What distinguished Bacon from the Magus wasn’t belief in magic. Rather, it was attitude.
I said above that Bacon was a pretty decent guy. Pretty decent guys tend to have a degree of humility. Bacon apparently did and insisted that the new method also have humility.
Many critics of modernity say Empiricism is arrogant. That’s the criticism of Jacques Maritain and Christopher Dawson and C.S. Lewis. And I agree with it, for the reasons laid out in Lewis’ The Abolition of Man, but the Father of Empiricism himself didn’t seem unduly arrogant.
Now, I’m not sure it makes much difference. You can argue that Marx never would’ve approved of Lenin’s Gulags and Stalin’s show trials, but it doesn’t matter: the Marxist recipe makes such meals so Marx is monstrous. In the case of Empiricism, Bacon wouldn’t have approved of the hubris of a science that creates nuclear weapons and COVID, but the Bacon recipe makes such meals so Bacon is monstrous.
But here’s where I draw a distinction: Unlike Marx, Bacon opposed hubris, great schemes, and grand ideals. Heck, I’m not even sure he believed that a scientist should have theories, at least not grand, overarching, narrative-like theories.
In Bacon’s system, man makes himself very small. He works with the most basic building blocks of nature and simply watches as nature’s truths unveil themselves. In a sense, minimal human effort is required. Just dig in the ground and gold emerges. You don’t need geological studies, historical maps, metallurgical studies, or divining rods: just humbly dig and get gold.
Bacon: Founding Father of Modernity
Bacon, however, is still a founding father of modernity. Recall the modern intellectual formula:
1. Reject God;
2. Unwittingly embrace a new god (Derrida: “logocentric idea”);
3. Rationalize truths from that new god.
This was Bacon.
1. Bacon rejected God. Not in his faith life (he was a committed Anglican), but as a practical matter: he wanted God and God-like and God-emanating things—a priori premises, mental idols, logocentric ideas—excluded.
2. Bacon unwittingly embraced a new god. He had at least three a priori premises: (1) the goodness of empirical studies, (2) the idea that man is a blank slate that doesn’t intuitively (automatically) put some sort of a priori spin on the data, and (3) the natural goodness of material improvement.
3. He then rationalized dogmas from those gods. To wit, the idea that empiricism would unlock nature’s secrets, allow us to dominate nature, and usher in a golden era.
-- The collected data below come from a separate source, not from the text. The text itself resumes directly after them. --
/-- A unit's sensor reads anew: its excursion (R180), and the trigger of a cell calibration (R183). -/
def Device.unitTemp (d : Device) (u : Fin 136) (t : Int) : Device :=
  let b := unitBlock u
  let p := unitPlace u
  if d.regions[blockRegion b].die ≠ .active then d
  else
    let d := d.onCal b p fun x => { x with temp := t }.recheck
    let d := d.setCause (.block b) 1 (d.anyExcursion b)
    if (d.cal b p).triggers d.regions[blockRegion b].calPolicy then d.requestCal b p false else d

/-- The hottest cell of the dies with power, the lowest of several (R384). -/
def Device.hottestCell (d : Device) : Nat :=
  ((List.finRange 128).foldl (fun (best : Nat × Int) c =>
    if d.dieOff (cellRegion c) then best
    else if best.1 = 0xFF ∨ best.2 < d.cells[c].cal.temp then (c.val, d.cells[c].cal.temp) else best) (0xFF, 0)).1

/-- OverTemp and the sources that the dies' temperatures raise (R384). -/
def Device.dieLimits (d : Device) : Device :=
  let x := d.report
  let hot := fun (t : Int) => b2n (decide (x.warnLimit < t))
  let a := !d.dieOff 0
  let b := !d.dieOff 1
  let bits := hot x.tempCore + 2 * (b2n a * hot x.tempA) + 4 * (b2n b * hot x.tempB)
  let d := { d with report := { d.report with overTemp := bits, hottest := d.hottestCell } }
  let d := d.setCause .chip 7 (decide (bits ≠ 0))
  d.setCause .chip 8 d.dieAbove

/-- TEMPERATURE_UPDATE (R183, R270, R384). -/
def Device.temperature (d : Device) (core dieA dieB : Int) (units : List (Fin 136 × Int)) (phy : List Int) : Device :=
  if !d.modes.coreDie then d
  else
    let d := units.foldl (fun d (u, t) => d.unitTemp u t) d
    let d := phy.zipIdx.foldl (fun d (t, i) =>
      if h : i < 4 then (if d.drams[i].state = .absent then d else d.phyTemp ⟨i, h⟩ t) else d) d
    let d := { d with report := { d.report with tempCore := core
                                                tempA := if d.dieOff 0 then d.report.tempA else dieA
                                                tempB := if d.dieOff 1 then d.report.tempB else dieB } }
    d.dieLimits

def execTemperatureUpdate (core dieA dieB : Int) (units : List (Fin 136 × Int)) (phy : List Int) (s : State) :
    Host.Outcome State Fault Refusal := onDev s fun d => d.temperature core dieA dieB units phy

/-- Temperatures.WarnLimit (R384). -/
def specWarnLimit (v : Nat) : WSpec where
  len := 2
  value := [inRange (signed 16 v) 960 1840]
  apply d := ({ d with report := { d.report with warnLimit := signed 16 v } }).dieLimits

end Sys2Proof.Machine
end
His followers—Europe’s intellectual elite—would conclude that, not only should we not use a priori premises (metaphysical truths) in science, but we should exclude all metaphysical premises from consideration at all. In the centuries following Bacon, the Tao side of reality was increasingly discarded: ignored, rejected, even mocked.
It’s no wonder the poet William Blake wrote of Bacon’s essays, “Good advice for Satan’s Kingdom.” Blake, probably the most Tao-infused writer of the modern era, could’ve written, “Good advice if you want to kill the Tao.”
Science: The new tool
As I’ve recounted previously, Europe during Bacon’s later life suffered a major mental disturbance when Isaac Casaubon proved in 1614 that Hermes Trismegistus wasn’t an ancient writer. Hermes and his magical texts had preoccupied European intellectual circles since 1460 (the year Cosimo de Medici arranged for Hermes’ writings to be translated), creating a magic frenzy in which the Renaissance Magus was applauded and celebrated from royal courts to the mansions of wealthy merchants.
It all came crashing down after 1614.
Europe had placed its progressive dreams in magic.
And now magic was gone, forced underground into esoteric groups like the Rosicrucians.
But the desire for progress wasn’t gone.
The intellectual elite just needed a new tool and Bacon provided it: science.